How does a speedometer work?

Have you ever been asked “ Excuse me sir, have you any idea how fast you were going?”.
The question that every motorist dreads being asked by a police officer at the side of the road. If you were staring straight ahead, not looking at the dashboard, you might have no accurate answer to say. If you were looking at the speedometer, on the other hand, you’ll know the precise answer. Have you ever think about how a speedometer actually work?

What do you think of a speedometer work?

Of all the instruments you can find on a modern car dashboard, only one is a legal requirement – that is speedometer! In common with other developments in car technology, the trend is now towards using electronics in speedometer, usually with a needle and calibrated dual to show the speed. The design of this type of speedometer has hardly changed in the last 50 years.
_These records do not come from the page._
-- ==== Sys2Proof/Certificates/Slice0/Obligations.lean ====
section
/-! DEFINITION. Obligations: the statements about the model, for the provers. A statement of several parts is their
conjunction, each part in parentheses. -/

open Sys2Proof Sys2Proof.Machine

/-- Words written out from the samples of the spec, and the instructions they stand for (R212, R213, R215, R218, R220,
R226, R234, R217). -/
def Obligations.SampleWordsDecode : Prop :=
  decodeWord 0x0240000000000000 = .ok (.nop { h := { idle := 9, pred := 0, pneg := false }, dst := 0, sa := 0, sb := 0, fn := 0, imm := 0 }) ∧
  decodeWord 0x00004070C40E0000 = .ok (.mulh { h := { idle := 0, pred := 0, pneg := false }, dst := 7, sa := 3, sb := 4, fn := 14, imm := 0 }) ∧
  decodeWord 0x0000803109030000 = .ok (.cmp { h := { idle := 0, pred := 0, pneg := false }, dst := 3, sa := 4, sb := 9, fn := 3, imm := 0 }) ∧
  decodeWord 0x00010080C40A0000 = .ok (.sel { h := { idle := 0, pred := 0, pneg := false }, dst := 8, sa := 3, sb := 4, fn := 10, imm := 0 }) ∧
  decodeWord 0x0003806180000003 = .ok (.srai { h := { idle := 0, pred := 0, pneg := false }, dst := 6, sa := 6, imm := 3 }) ∧
  decodeWord 0x000641F00000000C = .ok (.call { h := { idle := 0, pred := 0, pneg := false }, lnk := 31, off := 12 }) ∧
  decodeWord 0x0008000000000007 = .ok (.post { h := { idle := 0, pred := 0, pneg := false }, dst := 0, sa := 0, imm := 7 }) ∧
  decodeWord 0x000A022180030000 = .ok (.amode { h := { idle := 0, pred := 0, pneg := false }, dst := 34, sa := 6, sb := 0, fn := 3, imm := 0 })

/-- Decoding the encoding of a well-formed instruction gives it back, every operand at every value (R184 to R194). -/
def Obligations.DecodeOfEncodeIsIdentity : Prop :=
  ∀ (i : Instr) (w : Nat), i.wf = true → encodeNat i = some w → w < 2 ^ 64 ∧ decodeNat w = .ok i

/-- A word that decodes is the encoding of what it decodes to: no two words stand for one instruction, and only well-
formed terms are read (R186, R207). -/
def Obligations.EncodeOfDecodeIsIdentity : Prop :=
  ∀ (w : Word) (i : Instr), decodeWord w = .ok i → i.wf = true ∧ encodeNat i = some w.toNat

/-- An OP outside the map of R201 is refused by name, whatever the other bits are (R207, step 1). A word that stands at a
position, whose clock has come, and that gives no instruction traps: with ECCU where the loader marked it poison (R115), and
once its predicate is in place with ILLEGAL for a reserved OP, with STREAMX for an OP that another sequencer issues, and with
ILLEGAL for reserved fields, in this order (R169, R207); a position beyond the segment traps with ILLEGAL (R17). -/
def Obligations.WordsThatAreNoInstructionTrap : Prop :=
  (
  ∀ (w : Word) (op : Nat), op = w.toNat / 2 ^ 46 % 256 →
    (∀ p ∈ [(0x00, 0x04), (0x08, 0x11), (0x18, 0x1D), (0x20, 0x25), (0x28, 0x2A), (0x30, 0x30), (0x40, 0x46), (0x48, 0x48),
        (0x4A, 0x4B), (0x50, 0x54), (0x58, 0x5B), (0x60, 0x68), (0x6A, 0x6A), (0x78, 0x78), (0x80, 0x87), (0x89, 0x9A),
        (0xA0, 0xA7), (0xB0, 0xB8), (0xC0, 0xC7), (0xD0, 0xD5), (0xE0, 0xED)], ¬ (p.1 ≤ op ∧ op ≤ p.2)) →
    decodeWord w = .error (.reservedOp op)) ∧
  (
  ∀ (s : State) (b : Nat), s.dev.stoppedDevice = false → s.turn = .issue b → s.take.blocked b = false →
    ∀ u : State, u = s.take.point b → u.bank.open u.dev.actSeq = true → u.bank.phase = .main →
    (∀ w : Word, u.seq.code[u.seq.pos]? = some w → u.seq.earliest (unpackHdr w.toNat) ≤ u.bank.clk →
      (∀ pa, tfind u.seq.poison u.seq.pos = some pa →
        step s = .next ((u.trapped { u.trapOf .eccu with poison := true, pa := pa }).advance b)) ∧
      (tfind u.seq.poison u.seq.pos = none →
        ((unpackHdr w.toNat).pred = 0 ∨ u.seq.keyReady u.bank.clk (64 + (unpackHdr w.toNat).pred.toNat) = true) →
        (opAssigned (w.toNat / 2 ^ 46 % 256) = false → step s = .next ((u.trapped (u.trapOf .illegal)).advance b)) ∧
        (opAssigned (w.toNat / 2 ^ 46 % 256) = true →
          opStreams (w.toNat / 2 ^ 46 % 256) (w.toNat / 2 ^ 34 % 256) u.dev.actSeq = false →
          step s = .next ((u.trapped (u.trapOf .streamx)).advance b)) ∧
        (∀ e, opAssigned (w.toNat / 2 ^ 46 % 256) = true →
          opStreams (w.toNat / 2 ^ 46 % 256) (w.toNat / 2 ^ 34 % 256) u.dev.actSeq = true → decodeWord w = .error e →
          step s = .next ((u.trapped (u.trapOf .illegal)).advance b)))) ∧
    (u.seq.code[u.seq.pos]? = none → u.seq.prevClk + u.seq.prevOcc ≤ u.bank.clk →
      step s = .next ((u.trapped (u.trapOf .illegal)).advance b)))

/-- What reset leaves (R41, R112, R113, R149, R180, R333 to R335, R337, R338, R349, R353, R368): every bank is empty, its control
words read 0 but for COREID, which gives its place; every partition word reads 0 but for QUANT of SCHED, and every die word but for
HEPOCH and HTHRESH; the launch and fault rings are disabled with HEAD and TAIL 0, the caps are 0xFF, no partition owns anything,
and memory lists nothing. The memory of the reset state is in its canonical form (the model's own invariant; log 4 says what an
unlisted byte reads as). -/
def Obligations.ResetValues : Prop :=
  (
  (∀ b, tget Bank.empty State.reset.dev.banks b = Bank.empty) ∧ Bank.empty.status = .empty ∧
  (∀ (b cw : Nat) (q : Seq), bankWord b Bank.empty q cw = if cw = 0x015 then word (coreId b) else 0) ∧
  (∀ q : Seq, (Bank.empty.seq q).loops = [] ∧ (Bank.empty.seq q).outq = [] ∧ (Bank.empty.seq q).g = [] ∧
    (Bank.empty.seq q).p = [] ∧ (Bank.empty.seq q).a = [] ∧ (Bank.empty.seq q).halted = false) ∧
  (∀ p cw : Nat, (Mach.of State.reset).partWord p cw = if cw = 0x101 then 0x01000000 else 0) ∧
  (∀ d cw : Nat, (Mach.of State.reset).dieWord d cw = if cw = 0x180 then 0x04001400 else 0) ∧
  (∀ p, ∀ x : Part, x = State.reset.dev.part p →
    (∀ r ∈ [x.lq, x.fq, x.plq], r.base = 0 ∧ r.en = false ∧ r.head = 0 ∧ r.tail = 0 ∧ r.terr = false) ∧
    x.hcap = 0xFF ∧ x.dcap = 0xFF ∧ x.xcap = 0xFF ∧ x.pexp = 0 ∧ x.pcapt = 0 ∧
    (∀ c ∈ [x.staged, x.current], c.quads = 0 ∧ c.slices = 0 ∧ c.groups = 0)) ∧
  State.reset.mem = []) ∧
  (
  State.reset.MemOk)

/-- From every state whose memory is in its canonical form, a step leaves it so: addresses strictly rise and no entry
equals what an unlisted byte reads as. -/
def Obligations.StepKeepsMemoryCanonical : Prop :=
  ∀ s t : State, s.MemOk → step s = .next t → t.MemOk

/-- A step at a turn that issues a word of a bank executes what its word decodes to, in the state in which that bank's
next sequencer is named, and then the opportunity passes on; a step at one of the device's own steps executes it. On a
clock the sequencers K, L, X and D have their opportunities for every word but AWAIT, and then for AWAIT, so that a
posting of the clock is counted before them (R226); then comes what the matrix queue and the other engines do on it. How a
clock is cut into steps, and that nothing is passed that is due on the clock, is the model's own (log 3). -/
def Obligations.StepRunsDecodedInstruction : Prop :=
  ∀ s : State, s.dev.stoppedDevice = false →
    (∀ (b : Nat) (w : Word) (i : Instr), s.turn = .issue b → s.take.blocked b = false →
      (s.take.point b).bank.open (s.take.point b).dev.actSeq = true →
      ((s.take.point b).bank.phase = if isAwait w then .await else .main) →
      (s.take.point b).seq.code[(s.take.point b).seq.pos]? = some w →
      tfind (s.take.point b).seq.poison (s.take.point b).seq.pos = none →
      (s.take.point b).seq.earliest (unpackHdr w.toNat) ≤ (s.take.point b).bank.clk →
      decodeWord w = .ok i →
      step s = match exec i (s.take.point b) with
        | .next t => .next (t.advance b)
        | .fault f => .fault f
        | .refused r => .refused r) ∧
    (∀ i : Instr, s.turn = .event i → step s = exec i s.take) ∧
    (∀ b : Nat, s.turn = .issue b → s.take.blocked b = true → step s = .next s.take) ∧
    (∀ (b : Nat) (w : Word) (f : IF), s.turn = .issue b → s.take.blocked b = false → (s.take.point b).bank.phase = .main →
      (s.take.point b).seq.code[(s.take.point b).seq.pos]? = some w → decodeWord w = .ok (.await f) →
      tfind (s.take.point b).seq.poison (s.take.point b).seq.pos = none →
      step s = .next ((s.take.point b).advance b)) ∧
    (∀ (b : Nat) (k : Bank), k = tget .empty s.dev.banks b → k.status = .running → k.phase ≠ .engines →
      s.advance b = s.withBank b (if k.phase = .close then { k with phase := .engines, slot := .K } else match k.slot with
        | .K => { k with slot := .L }
        | .L => { k with slot := .X }
        | .X => { k with slot := .D }
        | .D => { k with phase := if k.phase = .main then .await else .close, slot := .K }))

/-- Before its earliest clock, or while its sequencer is at rest, halted, not released or has trapped on this clock, a
word changes nothing (R42, R43, R48, R169); nor does it while its predicate is not in place (R44). On the clock on which it
would otherwise issue a word is checked in the order of R207: STREAMX, ILLEGAL, PRIV, whether its predicate is true or false, and
the trap is all that happens (R169). A word whose predicate is false takes its slot with its stated occupancy and does nothing
else (R185): for every program word, whatever its operands are. An ALU, immediate or address word, CMP, SEL, LOOP and JR wait and
change nothing while a register is not in place, or a stream register has no element or no room; on the clock on which nothing
else holds them they trap with QOVF where they pop a register bound OUT or push one bound IN or to a trail (R44, R169, R196,
R268). -/
def Obligations.WordsIssueByTheirChecks : Prop :=
  (
  ∀ (i : Instr) (w : Nat) (s : State), encodeNat i = some w →
    (s.bank.open s.dev.actSeq = false ∨
      s.bank.clk < s.seq.prevClk + Nat.max (hdrOf i).idle.toNat s.seq.prevOcc ∨
      ((hdrOf i).pred ≠ 0 ∧ s.seq.keyReady s.bank.clk (64 + (hdrOf i).pred.toNat) = false)) →
    exec i s = .next s) ∧
  (
  ∀ (i : Instr) (w : Nat) (s : State) (c : Cause), encodeNat i = some w → s.opens i = true → s.Fails i c →
    (s.seq.pred (hdrOf i) = false → exec i s = .next (s.trapped (s.trapOf c))) ∧
    (s.seq.pred (hdrOf i) = true → exec i s = .next (s.trapped (s.trapOf c)) ∨ exec i s = .next s)) ∧
  (
  ∀ (i : Instr) (s : State), s.skips i = true → exec i s = .next (s.wordDone s.bank (occOf i) none)) ∧
  (
  ∀ r ∈ ([Instr.add, .sub, .and, .or, .xor, .shl, .shr, .sra, .rotl, .min, .max, .minn, .maxn, .mul, .mulh, .mulhn, .div,
        .divn, .rem, .remn, .clz, .popc, .brev, .sext, .zext].map (fun r => (r, fun f => ([], [f.sa, f.sb], f.dst, 1))) ++
      [Instr.amode, .aadd, .astep].map (fun r => (r, fun f => ([], [f.sa], f.dst, 0))) ++
      [(.cmp, fun f => ([f.dst.toNat], [f.sa, f.sb], 0, 0)), (.sel, fun f => ([f.fn.toNat % 8], [f.sa, f.sb], f.dst, 1)),
       (.loop, fun f => ([], [f.sa], 0, 0)), (.jr, fun f => ([], [f.sa], f.dst, if f.dst = 0 then 0 else 1))]
      : List ((RF → Instr) × (RF → List Nat × List RegF × RegF × Nat))),
  ∀ (f : RF) (s : State) (ps : List Nat) (srcs : List RegF) (dst : RegF) (n : Nat), r.2 f = (ps, srcs, dst, n) →
    (s.issues (r.1 f) = true →
      (∃ p ∈ ps, s.seq.keyReady s.bank.clk (64 + p) = false) ∨ s.waits srcs dst n = true → exec (r.1 f) s = .next s) ∧
    (s.issues (r.1 f) = true → (∀ p ∈ ps, s.seq.keyReady s.bank.clk (64 + p) = true) → s.waits srcs dst n = false →
      s.refuses srcs dst n = true → exec (r.1 f) s = .next (s.trapped (s.trapOf .qovf))) ∧
    (∀ c : Cause, (∀ p ∈ ps, s.seq.keyReady s.bank.clk (64 + p) = true) → s.wouldIssue (r.1 f) (s.waits srcs dst n) = true →
      s.Fails (r.1 f) c → exec (r.1 f) s = .next (s.trapped (s.trapOf c)))) ∧
  (
  ∀ r ∈ ([Instr.addi, .andi, .ori, .xori, .shli, .shri, .srai, .muli, .ldi, .ldhi] : List (IF → Instr)), ∀ (f : IF) (s : State),
    (s.issues (r f) = true → s.waits [f.sa] f.dst 1 = true → exec (r f) s = .next s) ∧
    (s.issues (r f) = true → s.waits [f.sa] f.dst 1 = false → s.refuses [f.sa] f.dst 1 = true →
      exec (r f) s = .next (s.trapped (s.trapOf .qovf))) ∧
    (∀ c : Cause, s.wouldIssue (r f) (s.waits [f.sa] f.dst 1) = true → s.Fails (r f) c →
      exec (r f) s = .next (s.trapped (s.trapOf c))))

/-- The ALU words write the results of R214 with the latencies of R211, for every register that a field can name (g0
discards, an address register takes the value alone, a stream register takes an element), and change nothing but the pops
of their sources, that destination and their own issue. CLZ, POPC and BREV with an SB or IMM16 that is not 0 trap with
ILLEGAL; no ALU word traps on a value. -/
def Obligations.AluWordsWriteTheirResults : Prop :=
  (
  ∀ r ∈ ([
    (.add, 1, fun a b v => v = BitVec.ofNat 64 (a.toNat + b.toNat)),
    (.sub, 1, fun a b v => v = BitVec.ofInt 64 ((a.toNat : Int) - b.toNat)),
    (.and, 1, fun a b v => v = a &&& b), (.or, 1, fun a b v => v = a ||| b), (.xor, 1, fun a b v => v = a ^^^ b),
    (.shl, 1, fun a b v => v = BitVec.ofNat 64 (a.toNat * 2 ^ (b.toNat % 64))),
    (.shr, 1, fun a b v => v = BitVec.ofNat 64 (a.toNat / 2 ^ (b.toNat % 64))),
    (.sra, 1, fun a b v => v = BitVec.ofInt 64 (a.toInt / 2 ^ (b.toNat % 64))),
    (.rotl, 1, fun a b v => ∀ i < 64, v.getLsbD ((i + b.toNat) % 64) = a.getLsbD i),
    (.min, 1, fun a b v => v.toInt = min a.toInt b.toInt), (.max, 1, fun a b v => v.toInt = max a.toInt b.toInt),
    (.minn, 1, fun a b v => v.toNat = min a.toNat b.toNat), (.maxn, 1, fun a b v => v.toNat = max a.toNat b.toNat),
    (.mul, 3, fun a b v => v = BitVec.ofNat 64 (a.toNat * b.toNat)),
    (.mulh, 3, fun a b v => v = BitVec.ofInt 64 (a.toInt * b.toInt / 2 ^ 64)),
    (.mulhn, 3, fun a b v => v = BitVec.ofNat 64 (a.toNat * b.toNat / 2 ^ 64)),
    (.div, 20, fun a b v => v = if b = 0 then BitVec.allOnes 64 else BitVec.ofInt 64 (a.toInt.tdiv b.toInt)),
    (.divn, 20, fun a b v => v = if b = 0 then BitVec.allOnes 64 else BitVec.ofNat 64 (a.toNat / b.toNat)),
    (.rem, 20, fun a b v => v = if b = 0 then a else BitVec.ofInt 64 (a.toInt - b.toInt * a.toInt.tdiv b.toInt)),
    (.remn, 20, fun a b v => v = if b = 0 then a else BitVec.ofNat 64 (a.toNat % b.toNat)),
    (.clz, 1, fun a _ v => v.toNat ≤ 64 ∧ a.toNat < 2 ^ (64 - v.toNat) ∧ (v.toNat < 64 → 2 ^ (63 - v.toNat) ≤ a.toNat)),
    (.popc, 1, fun a _ v => v.toNat = ((List.range 64).filter (fun i => a.getLsbD i)).length),
    (.brev, 1, fun a _ v => ∀ i < 64, v.getLsbD i = a.getLsbD (63 - i)),
    (.sext, 1, fun a b v => ∀ i < 64, v.getLsbD i = a.getLsbD (min i ((if b.toNat % 64 = 0 then 64 else b.toNat % 64) - 1))),
    (.zext, 1, fun a b v => ∀ i < 64, v.getLsbD i =
      (decide (i < (if b.toNat % 64 = 0 then 64 else b.toNat % 64)) && a.getLsbD i))]
      : List ((RF → Instr) × Nat × (Word → Word → Word → Prop))),
  ∀ (f : RF) (s : State) (vs : List Word) (k : Bank), s.issues (r.1 f) = true →
    s.sources [f.sa, f.sb] f.dst 1 = some (vs, k) →
    ∃ v, r.2.2 (opnd vs 0) (opnd vs 1 + f.imm.signExtend 64) v ∧
      exec (r.1 f) s = .next (s.wordDone (k.result s.dev.actSeq f.dst r.2.1 v) 1 none)) ∧
  (
  (∀ r ∈ ([Instr.clz, .popc, .brev] : List (RF → Instr)), ∀ (f : RF) (s : State), 
    s.wouldIssue (r f) (s.waits [f.sa, f.sb] f.dst 1) = true → streamsOk (r f) s.dev.actSeq = true → f.sb ≠ 0 ∨ f.imm ≠ 0 →
    exec (r f) s = .next (s.trapped (s.trapOf .illegal))))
Mechanical speedometers measure the speed of a car being linked mechanically with the gearbox output shaft. Since this shaft lies “downstream” of the gear box, the speed with which it rotated us independent of gear changes and so gives a true measure of the road speed.

Inside the gearbox, the output shaft contains a gear wheel which rotates with the shaft. The speedo cable consists of an inner cable running inside a protective outer sheath. The ends of the speedometer inner cable are squared off, and fit into squared holes in the drive pinion at the gearbox and the drive in the back of the speedometer. As the pinion rotates, driven by the gearbox output shaft, it caused the inner cable to rotate with it.
The other end of the cable fits to a drive shaft leading into the speedometer. On the end of this shaft is a magnet. Positioned close to the magnet is a cup-shaped metal drum that is attached to the needle giving the reading on the dial. A small coiled hair spring holds the needle at zero.

The drum is attracted by the magnet so, as the magnet turns, the drum turns too. The faster the car is traveling, the greater the pull of the magnet on the metal drum and the further the needle moves round the dial. But the restraining force of the hair spring also increases as the needle moves round the dual. At a certain point the forces of the spring and the magnet balance out and the needle steadies to give a reading.

Mechanical Speedometers

As you press your gas pedal, the wheels of your car spin faster or slower according to how much gas is being supplied to the engine cylinders. When you want to check how fast you are going, you check your speedometer, which tells you the speed in kilometers and or miles per hour.
The speedometer gets it’s speed reading by gauging how quickly the wheels are spinning it then uses electromagnetism to convert the spinning wheel energy into a smooth drifting motion in the gauge. The cable will measure the rotation and feed back to the speedometer turning a magnet.
The magnet is able to rotate freely within the speed cup which also rotates. The speed cup is connected to a wire coil and to the gauge itself and dictates the speed reading.

The Specifies If You Care

So the speedometer cable attaches to the drive train. As it spins freely with the transmission, it turns a magnet at the same speed. The spinning magnet is located within the speed cup and within it creates a magnetic field that varies with the speed of the vehicle and with the cable turning.

What happens from here is that the speed cup generates electricity. Electricity that really has no where to go. This is where the mechanical speedometer gets its nickname Eddy Current Speedometer. These rotating electrical currents will cause the speed cup to rotate, trying to match the speed of the rotating magnet.

The fine coil prevents the speed cup from fully rotating which causes it to pull the pointer up the speedometer display. The faster the car goes, the faster this entire reaction happens beginning with the spinning cable.